/-! ### `Lane.settle` -/

@[simp] theorem Lane.settle_presence (x : Lane)  : (x.settle).presence = x.presence := rfl
@[simp] theorem Lane.settle_keyPosition (x : Lane)  : (x.settle).keyPosition = x.keyPosition := rfl
@[simp] theorem Lane.settle_configuredMode (x : Lane)  : (x.settle).configuredMode = x.configuredMode := rfl
@[simp] theorem Lane.settle_actuationFail (x : Lane)  : (x.settle).actuationFail = x.actuationFail := rfl
@[simp] theorem Lane.settle_stuckOpen (x : Lane)  : (x.settle).stuckOpen = x.stuckOpen := rfl
@[simp] theorem Lane.settle_primaryLift (x : Lane)  : (x.settle).primaryLift = x.primaryLift := rfl
@[simp] theorem Lane.settle_secondaryLift (x : Lane)  : (x.settle).secondaryLift = x.secondaryLift := rfl
@[simp] theorem Lane.settle_liftInOperation (x : Lane)  : (x.settle).liftInOperation = x.liftInOperation := rfl
@[simp] theorem Lane.settle_servedLift (x : Lane)  : (x.settle).servedLift = x.servedLift := rfl
@[simp] theorem Lane.settle_dayOpen (x : Lane)  : (x.settle).dayOpen = x.dayOpen := rfl
@[simp] theorem Lane.settle_effective (x : Lane)  : (x.settle).effective = x.effective := rfl
@[simp] theorem Lane.settle_admission (x : Lane)  : (x.settle).admission = x.admission := rfl
@[simp] theorem Lane.settle_latchReleased (x : Lane)  : (x.settle).latchReleased = x.latchReleased := rfl
@[simp] theorem Lane.settle_rotationLine (x : Lane)  : (x.settle).rotationLine = x.rotationLine := rfl
@[simp] theorem Lane.settle_counters (x : Lane)  : (x.settle).counters = x.counters := rfl
@[simp] theorem Lane.settle_linkErrors (x : Lane)  : (x.settle).linkErrors = x.linkErrors := rfl
@[simp] theorem Lane.settle_showSlot (x : Lane)  : (x.settle).showSlot = x.showSlot := rfl
@[simp] theorem Lane.settle_sending (x : Lane)  : (x.settle).sending = x.sending := rfl
@[simp] theorem Lane.settle_lastShown (x : Lane)  : (x.settle).lastShown = x.lastShown := rfl
@[simp] theorem Lane.settle_validationInFlight (x : Lane)  : (x.settle).validationInFlight = x.validationInFlight := rfl
@[simp] theorem Lane.settle_waitingTap (x : Lane)  : (x.settle).waitingTap = x.waitingTap := rfl
@[simp] theorem Lane.settle_emptiedTaps (x : Lane)  : (x.settle).emptiedTaps = x.emptiedTaps := rfl
@[simp] theorem Lane.settle_lastRequest (x : Lane)  : (x.settle).lastRequest = x.lastRequest := rfl
@[simp] theorem Lane.settle_passageWindow (x : Lane)  : (x.settle).passageWindow = x.passageWindow := rfl
@[simp] theorem Lane.settle_holdTimeout (x : Lane)  : (x.settle).holdTimeout = x.holdTimeout := rfl
@[simp] theorem Lane.settle_rowOps (x : Lane)  : (x.settle).rowOps = x.rowOps := rfl
@[simp] theorem Lane.settle_toLifts (x : Lane)  : (x.settle).toLifts = x.toLifts := rfl
@[simp] theorem Lane.settle_records (x : Lane)  : (x.settle).records = x.records := rfl
@[simp] theorem Lane.settle_raises (x : Lane)  : (x.settle).raises = x.raises := rfl
@[simp] theorem Lane.settle_resetsPending (x : Lane)  : (x.settle).resetsPending = x.resetsPending := rfl

/-- The derived state reads the lane's inputs alone (R53). -/
theorem Lane.derived_ext {x y : Lane} (h1 : x.presence.debounced = y.presence.debounced) (h2 : x.actuationFail = y.actuationFail)
    (h3 : x.stuckOpen = y.stuckOpen) (h4 : x.keyPosition = y.keyPosition) (h5 : x.configuredMode = y.configuredMode)
    (h6 : x.dayOpen = y.dayOpen) (h7 : x.servedLift = y.servedLift) : x.derived = y.derived := by
  simp only [Lane.derived, h1, h2, h3, h4, h5, h6, h7]

/-! ### Emptied taps (R88) and the completed second (R29) -/

theorem Lane.wouldValidate_iff (x : Lane) : x.wouldValidate = true ↔ x.effective = .inService ∧ x.admission = none := by
  simp [Lane.wouldValidate]

/-- Everything an emptied tap can do: nothing where there is none, back into the slot where it would be validated beside another validation, else what R89 has it do. -/
theorem Lane.takeEmptied_cases (x : Lane) :
    (x.emptiedTaps = [] ∧ x.takeEmptied = x)
    ∨ ∃ uid rest, x.emptiedTaps = uid :: rest
      ∧ ((x.validationInFlight = true ∧ x.effective = .inService ∧ x.admission = none
            ∧ x.takeEmptied = { x with emptiedTaps := rest, waitingTap := some (x.waitingTap.getD uid) })
        ∨ ((x.validationInFlight = false ∨ x.effective ≠ .inService ∨ x.admission ≠ none)
            ∧ x.takeEmptied = Lane.takeTap { x with emptiedTaps := rest } uid)) := by
  cases h : x.emptiedTaps with
  | nil => exact .inl ⟨rfl, by simp [Lane.takeEmptied, h]⟩
  | cons uid rest =>
    refine .inr ⟨uid, rest, rfl, ?_⟩
    by_cases hv : x.validationInFlight = true ∧ x.effective = .inService ∧ x.admission = none
    · exact .inl ⟨hv.1, hv.2.1, hv.2.2, by simp [Lane.takeEmptied, h, Lane.wouldValidate, hv]⟩
    · refine .inr ⟨by simp only [not_and_or, Bool.not_eq_true] at hv; exact hv, ?_⟩
      simp only [Lane.takeEmptied, h]
      rw [if_neg]
      simpa [Lane.wouldValidate] using hv

theorem Calendar.secondDone_iff (c : Calendar) : c.secondDone = true ↔ 32768 ≤ c.subSecondPhase := decide_eq_true_iff

@[simp] theorem Calendar.count_subSecondPhase (c : Calendar) : c.count.subSecondPhase = c.subSecondPhase - 32768 := rfl
@[simp] theorem Calendar.count_secondOfDay (c : Calendar) : c.count.secondOfDay = nextSecond c.secondOfDay := rfl
@[simp] theorem Calendar.count_currentDay (c : Calendar) : c.count.currentDay = c.currentDay := rfl
@[simp] theorem Calendar.count_days (c : Calendar) : c.count.days = c.days := rfl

--

- _Your task_
From the data above, output only the lines between the line containing "x.stuckOpen := rfl" and the line containing "x.rotationLine := rfl", inclusive, exactly as written.

- _Reply_
@[simp] theorem Lane.settle_stuckOpen (x : Lane)  : (x.settle).stuckOpen = x.stuckOpen := rfl
@[simp] theorem Lane.settle_primaryLift (x : Lane)  : (x.settle).primaryLift = x.primaryLift := rfl
@[simp] theorem Lane.settle_secondaryLift (x : Lane)  : (x.settle).secondaryLift = x.secondaryLift := rfl
@[simp] theorem Lane.settle_liftInOperation (x : Lane)  : (x.settle).liftInOperation = x.liftInOperation := rfl
@[simp] theorem Lane.settle_servedLift (x : Lane)  : (x.settle).servedLift = x.servedLift := rfl
@[simp] theorem Lane.settle_dayOpen (x : Lane)  : (x.settle).dayOpen = x.dayOpen := rfl
@[simp] theorem Lane.settle_effective (x : Lane)  : (x.settle).effective = x.effective := rfl
@[simp] theorem Lane.settle_admission (x : Lane)  : (x.settle).admission = x.admission := rfl
@[simp] theorem Lane.settle_latchReleased (x : Lane)  : (x.settle).latchReleased = x.latchReleased := rfl
@[simp] theorem Lane.settle_rotationLine (x : Lane)  : (x.settle).rotationLine = x.rotationLine := rfl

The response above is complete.